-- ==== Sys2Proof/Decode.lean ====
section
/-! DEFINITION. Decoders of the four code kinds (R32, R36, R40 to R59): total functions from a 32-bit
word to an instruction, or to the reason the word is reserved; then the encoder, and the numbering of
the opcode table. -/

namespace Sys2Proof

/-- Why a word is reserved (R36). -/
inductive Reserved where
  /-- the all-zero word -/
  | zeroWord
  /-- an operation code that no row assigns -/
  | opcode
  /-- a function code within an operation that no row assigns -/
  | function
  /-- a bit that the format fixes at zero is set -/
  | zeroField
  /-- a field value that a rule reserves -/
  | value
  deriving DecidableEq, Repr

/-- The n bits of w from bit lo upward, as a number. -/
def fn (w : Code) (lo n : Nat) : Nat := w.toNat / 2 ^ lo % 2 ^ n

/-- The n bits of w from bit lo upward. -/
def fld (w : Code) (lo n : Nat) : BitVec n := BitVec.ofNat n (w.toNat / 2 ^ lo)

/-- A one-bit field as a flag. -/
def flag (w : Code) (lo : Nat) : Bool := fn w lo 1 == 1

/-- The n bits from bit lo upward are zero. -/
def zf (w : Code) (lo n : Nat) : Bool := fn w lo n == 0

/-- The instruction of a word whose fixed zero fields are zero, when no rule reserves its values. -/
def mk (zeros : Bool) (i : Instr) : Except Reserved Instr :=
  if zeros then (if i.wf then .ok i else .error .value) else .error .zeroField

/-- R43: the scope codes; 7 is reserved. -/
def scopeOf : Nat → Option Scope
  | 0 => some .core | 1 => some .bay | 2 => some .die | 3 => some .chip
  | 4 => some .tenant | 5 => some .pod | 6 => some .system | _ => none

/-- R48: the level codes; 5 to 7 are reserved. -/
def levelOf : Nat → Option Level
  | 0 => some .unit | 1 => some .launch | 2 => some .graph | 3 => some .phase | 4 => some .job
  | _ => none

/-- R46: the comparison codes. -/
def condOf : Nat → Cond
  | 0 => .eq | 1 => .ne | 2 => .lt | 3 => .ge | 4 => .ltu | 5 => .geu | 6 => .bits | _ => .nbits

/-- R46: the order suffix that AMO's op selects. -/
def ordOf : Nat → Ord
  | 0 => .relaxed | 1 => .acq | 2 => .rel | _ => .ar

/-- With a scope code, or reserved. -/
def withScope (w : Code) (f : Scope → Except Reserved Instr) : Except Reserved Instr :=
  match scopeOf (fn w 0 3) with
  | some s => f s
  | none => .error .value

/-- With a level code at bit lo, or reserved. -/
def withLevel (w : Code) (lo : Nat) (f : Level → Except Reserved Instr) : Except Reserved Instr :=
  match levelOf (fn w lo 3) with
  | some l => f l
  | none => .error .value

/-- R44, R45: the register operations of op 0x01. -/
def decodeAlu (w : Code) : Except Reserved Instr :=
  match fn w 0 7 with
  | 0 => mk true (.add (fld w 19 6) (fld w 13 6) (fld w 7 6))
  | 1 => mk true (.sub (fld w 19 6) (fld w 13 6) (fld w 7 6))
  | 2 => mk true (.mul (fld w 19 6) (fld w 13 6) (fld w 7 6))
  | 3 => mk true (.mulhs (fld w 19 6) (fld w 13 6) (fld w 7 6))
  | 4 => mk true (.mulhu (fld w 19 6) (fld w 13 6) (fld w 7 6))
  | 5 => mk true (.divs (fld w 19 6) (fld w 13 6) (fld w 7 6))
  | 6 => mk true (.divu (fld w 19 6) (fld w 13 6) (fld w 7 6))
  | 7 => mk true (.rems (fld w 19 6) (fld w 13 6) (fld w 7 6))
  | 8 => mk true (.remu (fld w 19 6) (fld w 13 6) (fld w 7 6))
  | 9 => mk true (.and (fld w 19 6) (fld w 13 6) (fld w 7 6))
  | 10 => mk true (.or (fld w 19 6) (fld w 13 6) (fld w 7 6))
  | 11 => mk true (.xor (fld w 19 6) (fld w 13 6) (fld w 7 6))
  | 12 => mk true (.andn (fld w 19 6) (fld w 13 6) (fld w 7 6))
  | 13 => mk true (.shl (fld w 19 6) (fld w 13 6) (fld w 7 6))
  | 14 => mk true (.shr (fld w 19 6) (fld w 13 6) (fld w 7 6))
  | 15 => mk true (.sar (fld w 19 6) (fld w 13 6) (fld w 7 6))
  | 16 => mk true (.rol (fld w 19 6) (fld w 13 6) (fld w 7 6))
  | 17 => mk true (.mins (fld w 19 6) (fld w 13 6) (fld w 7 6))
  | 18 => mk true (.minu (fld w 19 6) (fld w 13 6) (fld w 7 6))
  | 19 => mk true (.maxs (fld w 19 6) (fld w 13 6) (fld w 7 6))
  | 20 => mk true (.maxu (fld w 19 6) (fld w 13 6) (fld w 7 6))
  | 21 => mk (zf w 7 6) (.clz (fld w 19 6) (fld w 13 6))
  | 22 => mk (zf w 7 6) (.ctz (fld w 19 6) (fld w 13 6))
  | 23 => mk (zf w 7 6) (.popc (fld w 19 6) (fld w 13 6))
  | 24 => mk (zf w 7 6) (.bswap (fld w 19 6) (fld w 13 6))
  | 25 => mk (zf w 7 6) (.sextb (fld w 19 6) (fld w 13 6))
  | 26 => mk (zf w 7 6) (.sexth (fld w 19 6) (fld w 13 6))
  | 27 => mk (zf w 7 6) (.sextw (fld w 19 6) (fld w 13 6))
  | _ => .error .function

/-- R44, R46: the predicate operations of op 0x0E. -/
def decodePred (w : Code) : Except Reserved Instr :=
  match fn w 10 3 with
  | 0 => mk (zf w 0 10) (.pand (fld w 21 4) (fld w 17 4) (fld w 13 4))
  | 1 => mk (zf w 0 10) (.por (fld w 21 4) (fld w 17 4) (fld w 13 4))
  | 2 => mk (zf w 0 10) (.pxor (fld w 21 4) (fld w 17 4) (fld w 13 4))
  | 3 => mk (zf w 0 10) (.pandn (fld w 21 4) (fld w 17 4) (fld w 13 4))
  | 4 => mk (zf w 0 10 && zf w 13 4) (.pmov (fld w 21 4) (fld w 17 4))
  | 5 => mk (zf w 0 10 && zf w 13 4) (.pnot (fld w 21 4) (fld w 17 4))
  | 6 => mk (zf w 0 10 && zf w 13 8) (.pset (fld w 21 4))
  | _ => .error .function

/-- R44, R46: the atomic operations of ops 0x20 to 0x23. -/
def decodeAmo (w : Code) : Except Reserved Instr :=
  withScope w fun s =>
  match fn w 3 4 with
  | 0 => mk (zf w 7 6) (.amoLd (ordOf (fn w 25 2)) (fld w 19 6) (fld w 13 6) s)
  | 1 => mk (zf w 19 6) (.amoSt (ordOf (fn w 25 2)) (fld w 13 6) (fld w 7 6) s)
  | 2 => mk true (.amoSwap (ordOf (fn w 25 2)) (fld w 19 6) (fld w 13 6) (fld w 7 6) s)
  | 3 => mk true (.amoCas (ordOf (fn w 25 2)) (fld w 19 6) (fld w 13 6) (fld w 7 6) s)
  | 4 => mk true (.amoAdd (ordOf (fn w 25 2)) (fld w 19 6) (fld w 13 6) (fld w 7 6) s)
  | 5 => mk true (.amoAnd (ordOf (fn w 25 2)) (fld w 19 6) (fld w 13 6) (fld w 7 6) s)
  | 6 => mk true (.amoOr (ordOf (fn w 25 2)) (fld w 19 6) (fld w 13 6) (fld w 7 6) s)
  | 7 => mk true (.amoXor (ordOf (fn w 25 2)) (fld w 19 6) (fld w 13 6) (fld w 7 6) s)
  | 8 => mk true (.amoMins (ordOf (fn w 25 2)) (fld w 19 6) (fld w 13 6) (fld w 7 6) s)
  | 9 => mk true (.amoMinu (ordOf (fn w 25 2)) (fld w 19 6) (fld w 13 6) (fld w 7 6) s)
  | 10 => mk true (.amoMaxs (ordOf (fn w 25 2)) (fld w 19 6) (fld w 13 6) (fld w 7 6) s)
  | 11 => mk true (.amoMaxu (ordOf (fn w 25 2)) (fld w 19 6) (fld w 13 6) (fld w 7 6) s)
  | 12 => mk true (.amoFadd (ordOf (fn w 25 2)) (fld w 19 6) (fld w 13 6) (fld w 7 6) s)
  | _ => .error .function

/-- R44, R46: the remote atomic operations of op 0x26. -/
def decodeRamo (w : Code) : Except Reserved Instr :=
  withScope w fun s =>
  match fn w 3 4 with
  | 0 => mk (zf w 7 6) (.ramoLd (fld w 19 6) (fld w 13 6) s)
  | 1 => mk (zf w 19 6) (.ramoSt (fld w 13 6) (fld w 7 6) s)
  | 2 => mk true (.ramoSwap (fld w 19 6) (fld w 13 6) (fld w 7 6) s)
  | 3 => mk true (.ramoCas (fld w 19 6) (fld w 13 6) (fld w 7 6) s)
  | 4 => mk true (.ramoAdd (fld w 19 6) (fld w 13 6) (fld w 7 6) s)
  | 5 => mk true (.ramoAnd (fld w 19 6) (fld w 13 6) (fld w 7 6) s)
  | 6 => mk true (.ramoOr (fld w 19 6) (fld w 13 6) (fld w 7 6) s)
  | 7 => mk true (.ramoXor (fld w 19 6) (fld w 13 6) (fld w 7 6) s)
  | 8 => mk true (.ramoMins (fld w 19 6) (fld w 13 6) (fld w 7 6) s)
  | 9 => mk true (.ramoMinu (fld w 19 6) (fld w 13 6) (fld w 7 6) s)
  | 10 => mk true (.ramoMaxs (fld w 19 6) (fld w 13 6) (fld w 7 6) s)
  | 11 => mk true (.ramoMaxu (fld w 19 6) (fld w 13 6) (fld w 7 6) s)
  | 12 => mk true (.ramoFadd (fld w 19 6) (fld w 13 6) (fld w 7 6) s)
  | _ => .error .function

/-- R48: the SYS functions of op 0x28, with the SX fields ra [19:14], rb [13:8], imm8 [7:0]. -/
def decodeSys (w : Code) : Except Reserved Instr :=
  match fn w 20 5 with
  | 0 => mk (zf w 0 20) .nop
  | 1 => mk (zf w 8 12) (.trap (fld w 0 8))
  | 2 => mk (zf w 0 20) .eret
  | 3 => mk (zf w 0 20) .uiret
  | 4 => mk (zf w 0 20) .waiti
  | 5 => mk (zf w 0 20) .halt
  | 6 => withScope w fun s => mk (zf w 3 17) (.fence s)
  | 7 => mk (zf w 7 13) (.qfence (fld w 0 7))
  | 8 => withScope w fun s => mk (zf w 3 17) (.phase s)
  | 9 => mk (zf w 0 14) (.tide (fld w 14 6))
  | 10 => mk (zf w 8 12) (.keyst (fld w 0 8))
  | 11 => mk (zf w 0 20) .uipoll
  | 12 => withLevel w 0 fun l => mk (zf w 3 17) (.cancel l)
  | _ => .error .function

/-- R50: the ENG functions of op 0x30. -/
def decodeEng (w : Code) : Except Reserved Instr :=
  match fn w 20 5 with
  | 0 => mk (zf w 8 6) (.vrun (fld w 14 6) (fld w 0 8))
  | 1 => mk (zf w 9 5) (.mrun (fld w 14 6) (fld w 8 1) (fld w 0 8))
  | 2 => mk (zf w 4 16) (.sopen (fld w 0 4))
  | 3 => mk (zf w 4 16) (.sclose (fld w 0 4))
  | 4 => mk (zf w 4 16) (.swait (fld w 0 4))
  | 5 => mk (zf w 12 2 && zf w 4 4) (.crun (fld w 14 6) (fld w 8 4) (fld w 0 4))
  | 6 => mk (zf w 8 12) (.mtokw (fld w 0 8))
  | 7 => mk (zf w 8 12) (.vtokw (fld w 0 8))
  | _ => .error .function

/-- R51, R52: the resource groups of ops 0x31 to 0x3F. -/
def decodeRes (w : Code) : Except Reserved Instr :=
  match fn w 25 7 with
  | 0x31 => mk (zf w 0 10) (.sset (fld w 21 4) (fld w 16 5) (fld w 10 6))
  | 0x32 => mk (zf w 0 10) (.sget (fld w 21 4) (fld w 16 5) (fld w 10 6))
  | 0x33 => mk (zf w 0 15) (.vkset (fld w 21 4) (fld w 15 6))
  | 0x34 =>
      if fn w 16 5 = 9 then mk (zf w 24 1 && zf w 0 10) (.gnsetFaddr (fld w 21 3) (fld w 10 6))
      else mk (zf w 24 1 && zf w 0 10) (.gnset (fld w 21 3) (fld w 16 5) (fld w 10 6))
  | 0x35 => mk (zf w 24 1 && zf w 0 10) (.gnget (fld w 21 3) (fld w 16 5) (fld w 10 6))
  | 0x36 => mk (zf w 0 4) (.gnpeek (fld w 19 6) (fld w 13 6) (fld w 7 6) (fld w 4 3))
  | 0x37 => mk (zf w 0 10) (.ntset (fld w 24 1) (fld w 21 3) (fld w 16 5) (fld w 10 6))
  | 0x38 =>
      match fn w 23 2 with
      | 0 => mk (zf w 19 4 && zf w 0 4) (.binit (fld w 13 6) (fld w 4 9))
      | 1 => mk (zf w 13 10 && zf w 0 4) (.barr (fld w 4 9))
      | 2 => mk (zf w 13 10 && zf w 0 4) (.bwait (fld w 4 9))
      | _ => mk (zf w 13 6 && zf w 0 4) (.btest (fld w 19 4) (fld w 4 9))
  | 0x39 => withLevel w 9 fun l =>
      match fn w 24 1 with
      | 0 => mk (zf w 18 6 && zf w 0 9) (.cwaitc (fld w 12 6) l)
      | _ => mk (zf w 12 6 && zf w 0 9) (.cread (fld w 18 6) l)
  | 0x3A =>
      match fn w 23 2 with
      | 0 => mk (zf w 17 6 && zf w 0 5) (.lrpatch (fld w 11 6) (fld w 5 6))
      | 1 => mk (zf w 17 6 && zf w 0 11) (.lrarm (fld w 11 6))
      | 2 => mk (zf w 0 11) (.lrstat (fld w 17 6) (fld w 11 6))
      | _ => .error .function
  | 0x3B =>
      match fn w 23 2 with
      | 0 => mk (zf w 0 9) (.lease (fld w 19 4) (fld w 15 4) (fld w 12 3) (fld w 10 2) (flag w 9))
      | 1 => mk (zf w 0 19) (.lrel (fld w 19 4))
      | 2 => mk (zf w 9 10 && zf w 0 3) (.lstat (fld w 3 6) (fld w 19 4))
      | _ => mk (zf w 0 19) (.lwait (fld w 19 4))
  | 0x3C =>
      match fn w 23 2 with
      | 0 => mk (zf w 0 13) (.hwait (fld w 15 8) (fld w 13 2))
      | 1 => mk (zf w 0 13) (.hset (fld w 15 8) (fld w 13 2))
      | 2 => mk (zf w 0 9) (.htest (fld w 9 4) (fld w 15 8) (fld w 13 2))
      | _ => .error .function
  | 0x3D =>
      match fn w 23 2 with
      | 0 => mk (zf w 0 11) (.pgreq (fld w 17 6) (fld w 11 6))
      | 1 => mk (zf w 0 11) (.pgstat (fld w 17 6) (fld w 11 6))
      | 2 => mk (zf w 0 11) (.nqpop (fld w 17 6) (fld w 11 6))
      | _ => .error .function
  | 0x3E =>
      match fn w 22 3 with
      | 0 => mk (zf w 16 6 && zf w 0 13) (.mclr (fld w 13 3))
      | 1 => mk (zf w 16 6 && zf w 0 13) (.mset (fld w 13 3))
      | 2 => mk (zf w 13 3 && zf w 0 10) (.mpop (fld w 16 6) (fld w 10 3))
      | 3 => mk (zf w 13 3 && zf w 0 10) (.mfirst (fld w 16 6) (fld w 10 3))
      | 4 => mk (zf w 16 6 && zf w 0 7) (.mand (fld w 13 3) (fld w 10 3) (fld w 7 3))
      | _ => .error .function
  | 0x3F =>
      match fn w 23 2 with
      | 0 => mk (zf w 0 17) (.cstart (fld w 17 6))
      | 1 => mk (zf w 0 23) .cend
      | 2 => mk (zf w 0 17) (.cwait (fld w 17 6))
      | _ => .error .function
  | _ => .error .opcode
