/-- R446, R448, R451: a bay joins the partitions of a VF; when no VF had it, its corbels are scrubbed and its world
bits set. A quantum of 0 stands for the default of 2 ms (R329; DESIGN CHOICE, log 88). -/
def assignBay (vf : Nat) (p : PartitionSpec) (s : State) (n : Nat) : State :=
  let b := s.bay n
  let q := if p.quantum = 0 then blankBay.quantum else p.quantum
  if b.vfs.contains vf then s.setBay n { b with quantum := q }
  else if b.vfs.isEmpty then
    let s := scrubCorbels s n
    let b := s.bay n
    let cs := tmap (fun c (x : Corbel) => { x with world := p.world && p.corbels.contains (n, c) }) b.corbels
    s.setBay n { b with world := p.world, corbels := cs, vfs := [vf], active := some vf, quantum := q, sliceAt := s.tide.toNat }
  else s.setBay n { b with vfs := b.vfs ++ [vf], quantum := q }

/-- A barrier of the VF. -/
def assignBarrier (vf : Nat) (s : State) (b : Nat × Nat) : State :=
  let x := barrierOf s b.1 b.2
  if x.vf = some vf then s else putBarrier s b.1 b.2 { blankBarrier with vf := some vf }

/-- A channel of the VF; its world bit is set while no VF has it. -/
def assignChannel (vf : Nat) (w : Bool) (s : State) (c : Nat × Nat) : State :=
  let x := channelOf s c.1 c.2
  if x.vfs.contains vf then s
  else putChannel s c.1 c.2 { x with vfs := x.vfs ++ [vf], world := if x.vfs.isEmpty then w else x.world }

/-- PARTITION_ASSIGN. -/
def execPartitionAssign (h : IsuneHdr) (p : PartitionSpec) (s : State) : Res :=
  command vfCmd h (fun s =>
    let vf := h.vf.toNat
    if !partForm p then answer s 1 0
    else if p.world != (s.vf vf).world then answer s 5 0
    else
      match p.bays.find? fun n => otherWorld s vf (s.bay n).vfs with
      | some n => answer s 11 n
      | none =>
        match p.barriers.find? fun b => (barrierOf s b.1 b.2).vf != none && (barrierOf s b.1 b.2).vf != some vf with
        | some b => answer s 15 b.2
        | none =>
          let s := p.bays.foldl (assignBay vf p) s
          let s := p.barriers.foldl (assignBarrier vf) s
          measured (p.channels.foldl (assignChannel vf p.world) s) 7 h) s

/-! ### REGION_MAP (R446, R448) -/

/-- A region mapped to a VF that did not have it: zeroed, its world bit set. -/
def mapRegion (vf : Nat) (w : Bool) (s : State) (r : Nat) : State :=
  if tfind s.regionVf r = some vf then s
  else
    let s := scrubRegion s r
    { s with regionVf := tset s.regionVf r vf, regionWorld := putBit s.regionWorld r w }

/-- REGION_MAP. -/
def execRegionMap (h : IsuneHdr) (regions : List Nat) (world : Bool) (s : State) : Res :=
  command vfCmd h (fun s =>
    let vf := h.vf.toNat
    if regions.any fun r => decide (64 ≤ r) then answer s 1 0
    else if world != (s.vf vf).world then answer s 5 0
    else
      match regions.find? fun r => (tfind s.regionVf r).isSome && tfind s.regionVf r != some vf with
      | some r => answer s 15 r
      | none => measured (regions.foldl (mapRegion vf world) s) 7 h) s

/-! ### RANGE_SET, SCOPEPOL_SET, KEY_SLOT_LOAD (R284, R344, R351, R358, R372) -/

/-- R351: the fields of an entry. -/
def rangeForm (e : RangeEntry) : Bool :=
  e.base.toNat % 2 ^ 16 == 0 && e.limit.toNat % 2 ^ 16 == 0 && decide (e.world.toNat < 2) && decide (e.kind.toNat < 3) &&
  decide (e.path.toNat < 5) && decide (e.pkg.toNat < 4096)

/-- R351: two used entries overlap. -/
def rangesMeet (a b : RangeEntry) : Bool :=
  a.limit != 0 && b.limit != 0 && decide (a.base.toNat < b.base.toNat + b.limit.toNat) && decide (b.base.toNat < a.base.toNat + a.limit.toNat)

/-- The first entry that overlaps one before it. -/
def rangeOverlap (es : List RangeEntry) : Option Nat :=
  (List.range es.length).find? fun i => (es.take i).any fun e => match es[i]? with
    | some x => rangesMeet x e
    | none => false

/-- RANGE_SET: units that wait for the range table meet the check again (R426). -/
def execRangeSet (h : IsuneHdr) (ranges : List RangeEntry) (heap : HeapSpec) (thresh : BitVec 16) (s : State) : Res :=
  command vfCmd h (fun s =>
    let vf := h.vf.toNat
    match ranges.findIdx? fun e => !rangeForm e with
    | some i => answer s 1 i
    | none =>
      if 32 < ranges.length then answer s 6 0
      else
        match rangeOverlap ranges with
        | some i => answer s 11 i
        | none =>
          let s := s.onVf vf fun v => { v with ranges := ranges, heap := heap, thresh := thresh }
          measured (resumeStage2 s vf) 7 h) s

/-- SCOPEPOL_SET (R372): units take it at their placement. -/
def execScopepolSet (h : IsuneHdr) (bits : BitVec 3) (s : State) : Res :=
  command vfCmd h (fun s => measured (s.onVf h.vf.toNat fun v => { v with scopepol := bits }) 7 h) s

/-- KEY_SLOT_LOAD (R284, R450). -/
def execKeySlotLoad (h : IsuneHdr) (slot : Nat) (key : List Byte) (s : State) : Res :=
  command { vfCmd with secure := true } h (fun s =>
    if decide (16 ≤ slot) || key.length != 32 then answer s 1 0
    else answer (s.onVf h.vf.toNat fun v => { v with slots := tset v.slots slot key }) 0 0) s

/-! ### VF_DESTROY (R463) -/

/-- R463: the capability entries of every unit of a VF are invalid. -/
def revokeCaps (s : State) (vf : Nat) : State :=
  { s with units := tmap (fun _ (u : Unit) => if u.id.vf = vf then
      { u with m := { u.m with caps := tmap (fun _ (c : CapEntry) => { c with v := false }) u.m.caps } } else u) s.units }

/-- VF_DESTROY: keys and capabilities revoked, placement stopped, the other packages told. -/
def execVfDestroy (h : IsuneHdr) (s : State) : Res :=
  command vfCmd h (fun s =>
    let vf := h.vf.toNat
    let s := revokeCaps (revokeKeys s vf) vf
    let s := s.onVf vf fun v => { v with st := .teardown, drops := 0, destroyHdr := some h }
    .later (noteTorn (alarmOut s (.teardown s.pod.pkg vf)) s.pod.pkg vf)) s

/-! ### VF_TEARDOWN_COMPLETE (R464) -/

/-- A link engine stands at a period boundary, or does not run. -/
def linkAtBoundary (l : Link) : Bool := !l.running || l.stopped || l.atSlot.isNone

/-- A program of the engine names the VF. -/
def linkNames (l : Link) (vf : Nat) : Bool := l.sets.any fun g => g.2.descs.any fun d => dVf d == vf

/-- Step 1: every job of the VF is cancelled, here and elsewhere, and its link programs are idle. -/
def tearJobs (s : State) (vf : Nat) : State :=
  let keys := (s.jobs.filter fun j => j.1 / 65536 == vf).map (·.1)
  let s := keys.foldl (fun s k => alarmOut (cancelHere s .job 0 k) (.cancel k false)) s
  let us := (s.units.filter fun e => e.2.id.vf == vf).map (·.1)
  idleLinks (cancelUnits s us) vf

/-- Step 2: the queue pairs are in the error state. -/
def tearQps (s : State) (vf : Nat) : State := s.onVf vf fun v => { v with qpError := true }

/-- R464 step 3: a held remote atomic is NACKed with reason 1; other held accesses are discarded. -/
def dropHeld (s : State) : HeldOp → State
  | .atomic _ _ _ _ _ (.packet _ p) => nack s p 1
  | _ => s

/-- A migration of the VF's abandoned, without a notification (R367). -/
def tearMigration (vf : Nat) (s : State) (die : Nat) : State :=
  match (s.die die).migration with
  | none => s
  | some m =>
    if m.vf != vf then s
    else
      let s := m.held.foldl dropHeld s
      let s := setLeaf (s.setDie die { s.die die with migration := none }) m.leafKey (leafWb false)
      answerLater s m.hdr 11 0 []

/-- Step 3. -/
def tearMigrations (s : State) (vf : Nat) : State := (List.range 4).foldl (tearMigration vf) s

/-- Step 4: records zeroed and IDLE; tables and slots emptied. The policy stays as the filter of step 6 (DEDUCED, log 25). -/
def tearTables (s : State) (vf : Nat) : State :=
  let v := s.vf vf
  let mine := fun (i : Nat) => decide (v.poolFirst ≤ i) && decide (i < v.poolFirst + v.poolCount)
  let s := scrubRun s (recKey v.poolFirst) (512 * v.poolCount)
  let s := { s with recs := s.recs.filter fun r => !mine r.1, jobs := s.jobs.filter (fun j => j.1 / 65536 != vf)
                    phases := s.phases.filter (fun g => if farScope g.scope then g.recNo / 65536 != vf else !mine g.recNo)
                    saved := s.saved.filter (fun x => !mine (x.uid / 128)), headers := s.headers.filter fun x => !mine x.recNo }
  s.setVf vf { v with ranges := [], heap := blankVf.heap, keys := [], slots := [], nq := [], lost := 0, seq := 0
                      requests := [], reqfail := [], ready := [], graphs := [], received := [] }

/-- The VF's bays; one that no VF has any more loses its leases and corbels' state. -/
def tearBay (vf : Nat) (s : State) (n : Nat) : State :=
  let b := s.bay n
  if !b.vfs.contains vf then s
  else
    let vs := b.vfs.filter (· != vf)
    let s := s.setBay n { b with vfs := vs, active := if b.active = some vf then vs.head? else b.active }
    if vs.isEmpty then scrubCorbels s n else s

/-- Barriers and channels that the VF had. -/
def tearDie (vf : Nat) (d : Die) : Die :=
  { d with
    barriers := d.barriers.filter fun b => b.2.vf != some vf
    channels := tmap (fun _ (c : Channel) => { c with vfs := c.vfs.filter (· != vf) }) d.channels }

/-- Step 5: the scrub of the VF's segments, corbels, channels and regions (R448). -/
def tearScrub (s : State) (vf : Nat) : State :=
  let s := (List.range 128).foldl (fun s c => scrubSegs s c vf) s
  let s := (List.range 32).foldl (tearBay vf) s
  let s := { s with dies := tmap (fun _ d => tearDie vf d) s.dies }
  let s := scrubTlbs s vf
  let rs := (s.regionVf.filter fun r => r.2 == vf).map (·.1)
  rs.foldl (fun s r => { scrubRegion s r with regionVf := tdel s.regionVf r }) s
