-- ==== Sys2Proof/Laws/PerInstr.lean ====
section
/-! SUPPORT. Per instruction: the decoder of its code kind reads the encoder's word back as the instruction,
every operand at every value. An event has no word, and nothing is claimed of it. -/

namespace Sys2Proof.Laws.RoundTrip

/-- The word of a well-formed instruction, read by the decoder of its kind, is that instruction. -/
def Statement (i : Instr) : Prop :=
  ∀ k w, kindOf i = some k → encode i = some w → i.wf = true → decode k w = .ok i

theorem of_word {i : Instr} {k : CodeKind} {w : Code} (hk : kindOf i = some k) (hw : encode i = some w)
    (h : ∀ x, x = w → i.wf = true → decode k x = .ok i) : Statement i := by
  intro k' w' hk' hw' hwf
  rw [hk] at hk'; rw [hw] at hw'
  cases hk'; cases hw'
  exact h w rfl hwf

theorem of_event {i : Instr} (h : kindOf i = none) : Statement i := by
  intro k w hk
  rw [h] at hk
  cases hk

- - - - -

## WHAT THIS TASK INVOLVES:
State the number of lines above that include "encoder", and nothing further.

## EXERCISE OUTPUT:
2